Member of Parliament for Exeter
- In office 1654–1660

Speaker of the House of Commons
- In office April 1659 – April 1659

Recorder of Exeter
- In office 1654–1660

Personal details
- Born: c. 1623 Poltimore House
- Died: 8 October 1693 (aged 70) Exeter
- Resting place: St Stephen's Church, Exeter
- Relations: Sir John Bampfylde (1610-1650) Francis Bampfield (1615-1683)
- Parent(s): John Bampfield (1586-1657); Elizabeth Drake (1592-1631)
- Education: Exeter College, Oxford
- Occupation: Lawyer and politician

= Thomas Bampfield =

English politician (died 1693)

Thomas Bampfield (Note: Also spelt Bampfylde) (c. 1623 – 8 October 1693) was a lawyer from Devon. A supporter of Parliament during the Wars of the Three Kingdoms, he sat as MP for Exeter between 1654 and 1660. For a short period in 1659, he was Speaker of the House of Commons in the Third Protectorate Parliament.After the 1660 Stuart Restoration, he retired from active politics in 1661.

A devout Presbyterian who was converted to Sabbatarianism by his older brother Francis Bampfield, he published a number of religious works before this death in October 1693.

==Personal details==
Thomas Bampfield was the eighth son of John Bampfield of Poltimore and his wife Elizabeth. Like most of the Devon landed gentry, he and his brothers supported Parliament during the 1638 to 1651 Wars of the Three Kingdoms, although there is no record of his military service.

His elder brother Sir John Bampfylde, MP for Penryn until his death in 1650, was one of those excluded by Pride's Purge in December 1648. Another, Francis Bampfield (1615-1683), was a member of the Seventh Day Baptists, who spent nine years in prison for his religious convictions.

==Career==
Bampfield attended Exeter College, Oxford, followed by legal training at Middle Temple in 1642, although the First English Civil War meant he did not qualify as a lawyer until 1649. In 1654, he was appointed Recorder of Exeter; combined with his Presbyterianism, holding this important legal position led to his election as Member of Parliament for Exeter in the First Protectorate Parliament. It is not clear whether he attended; like many others, he refused to accept Oliver Cromwell's insistence all MPs 'recognise' constitutional limits set out in the Instrument of Government.

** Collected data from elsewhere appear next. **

-- ==== Sys2Proof/Machine/Twin.lean ====
section
/-! DEFINITION. The redundant pair (R301 to R320): records, agreement, states, HEALTH, yielding and time between the partners. -/

namespace Sys2Proof.Machine

/-! ### Status (R314, R318, R326) -/

/-- PEER_TMO in µs. -/
def peerTmo (s : State) : Nat := rdF s Reg.TWN.PEER_TMO 16 0

/-- JOIN_PHASES. -/
def joinPhases (s : State) : Nat := rdF s Reg.TWN.JOIN_PHASES 7 0

/-- PEER_OFS as a signed number of 1/16 ns. -/
def peerOfs (s : State) : Int := toSigned 32 (rdN s Reg.TWN.PEER_OFS)

/-- The last slot whose window close has passed was yielded. -/
def yielding (s : State) : Bool :=
  match s.dls.ctxs.find? fun c => reached s c.close with
  | some c => s.twn.yielded.contains (c.k, c.n)
  | none => false

/-- TWN_STATUS: LINK0, LINK1, YIELDING, DELAY_SHORT and OFS_HIGH follow what they name. -/
def twnStatus (s : State) : Word :=
  let w := rd s Reg.TWN.TWN_STATUS
  let w := setBit (setBit w 3 s.twn.link0) 4 s.twn.link1
  let w := setBit w 14 (yielding s)
  let w := setBit w 15 (decide (16 * mirrorDelay s < rdN s Reg.TWN.PEER_DLY + 160000))
  setBit w 16 (decide (16 * rdF s Reg.TWN.OFS_MAX 15 0 < (peerOfs s).natAbs))

/-- Set STATE. -/
def setTwnState (s : State) (st : Nat) : State := wrF s Reg.TWN.TWN_STATUS 2 0 st

/-- Leave JOINING or PAIRED: what belongs to them is forgotten. -/
def forgetPair (s : State) : State :=
  { s with twn := { s.twn with count := 0, joinAt := none, pairFrom := none, joiner := false } }

/-- The counter is at or past an instant in ns. -/
def came (s : State) (ns : Nat) : Bool := reached s ((ns : Int) * 1000)

/-- Enter SOLO. -/
def goSolo (s : State) : State := setTwnState (forgetPair s) 4

/-- Enter JOINING. -/
def goJoining (s : State) : State := setTwnState (forgetPair s) 2

/-- DIVERGE sets or clears, with IMPAIRED and IMP_CAUSE (R318). -/
def setDiverge (s : State) (v : Bool) : State :=
  let s := wrB { s with twn := { s.twn with diverge := v, equal := 0 } } Reg.TWN.TWN_STATUS 13 v
  wrB s Reg.TWN.TWN_STATUS 9 (rdF s Reg.TWN.TWN_STATUS 13 10 ≠ 0)

/-- IMP_CAUSE of slot (k, n) (R318). -/
def impCauses (s : State) (k n : Nat) : Nat :=
  let c := ctxOf s k n
  c.stale.toNat + 2 * (!c.lost.isEmpty).toNat + 4 * (c.parity || impairing s).toNat + 8 * s.twn.diverge.toNat

/-! ### TWN_CTRL and the links -/

/-- Mirrored operations and fences whose E has not passed are abandoned (R326). -/
def abandonMirrored (s : State) : State :=
  let t := s.twn
  { s with twn := { t with
    ops := t.ops.filter fun o => came s o.e, ownF := t.ownF.filter fun f => came s f.e
    peerF := t.peerF.filter fun f => came s f.e, ready := t.ready.filter fun e => came s e.2.2.2 } }

/-- A write of TWN_CTRL takes effect: EN set enters SEARCH, EN cleared enters OFF, abandons what is mirrored and has not taken effect,
and clears ROLE_CLASH. -/
def writeTwnCtrl (s : State) (v : Word) : State :=
  let on := twnOn s
  let s := wr s Reg.TWN.TWN_CTRL (v &&& 3)
  if bit v 0 && !on then
    setTwnState { forgetPair s with twn := { (forgetPair s).twn with
      searchAt := s.time.uptime, heardAny := false, heardRun := false }, time := { s.time with twn := max s.time.twn (nowNs s) } } 1
  else if !bit v 0 && on then
    wrB (wrB (setTwnState (forgetPair (abandonMirrored s)) 0) Reg.TWN.TWN_STATUS 17 false) Reg.TWN.TWN_STATUS 5 false
  else s

/-- R301, R314: a write of TWN_CTRL with EN = 1. -/
def execTwinEnable (a : Agent) (v : Word) (s : State) : Host.Outcome State Fault Refusal :=
  live s (guarded s a Reg.TWN.TWN_CTRL v .cfg (writeTwnCtrl s v))

/-- R302, R314: a write of TWN_CTRL with EN = 0. -/
def execTwinDisable (a : Agent) (v : Word) (s : State) : Host.Outcome State Fault Refusal :=
  live s (guarded s a Reg.TWN.TWN_CTRL v .cfg (writeTwnCtrl s v))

In 1656, he was re-elected to the Second Protectorate Parliament, and chaired the Parliamentary committee that tried the Quaker activist James Nayler. He was also a prominent opponent of the 1657 Militia Bill, which sought to enshrine the much hated Rule of the Major Generals. In the Third Protectorate Parliament, he acted as Speaker from 14 April 1659 until it was dissolved on 22 April; he supported the re-seating of MPs excluded in Pride's Purge, and sat in the Convention Parliament that invited Charles II to resume the throne.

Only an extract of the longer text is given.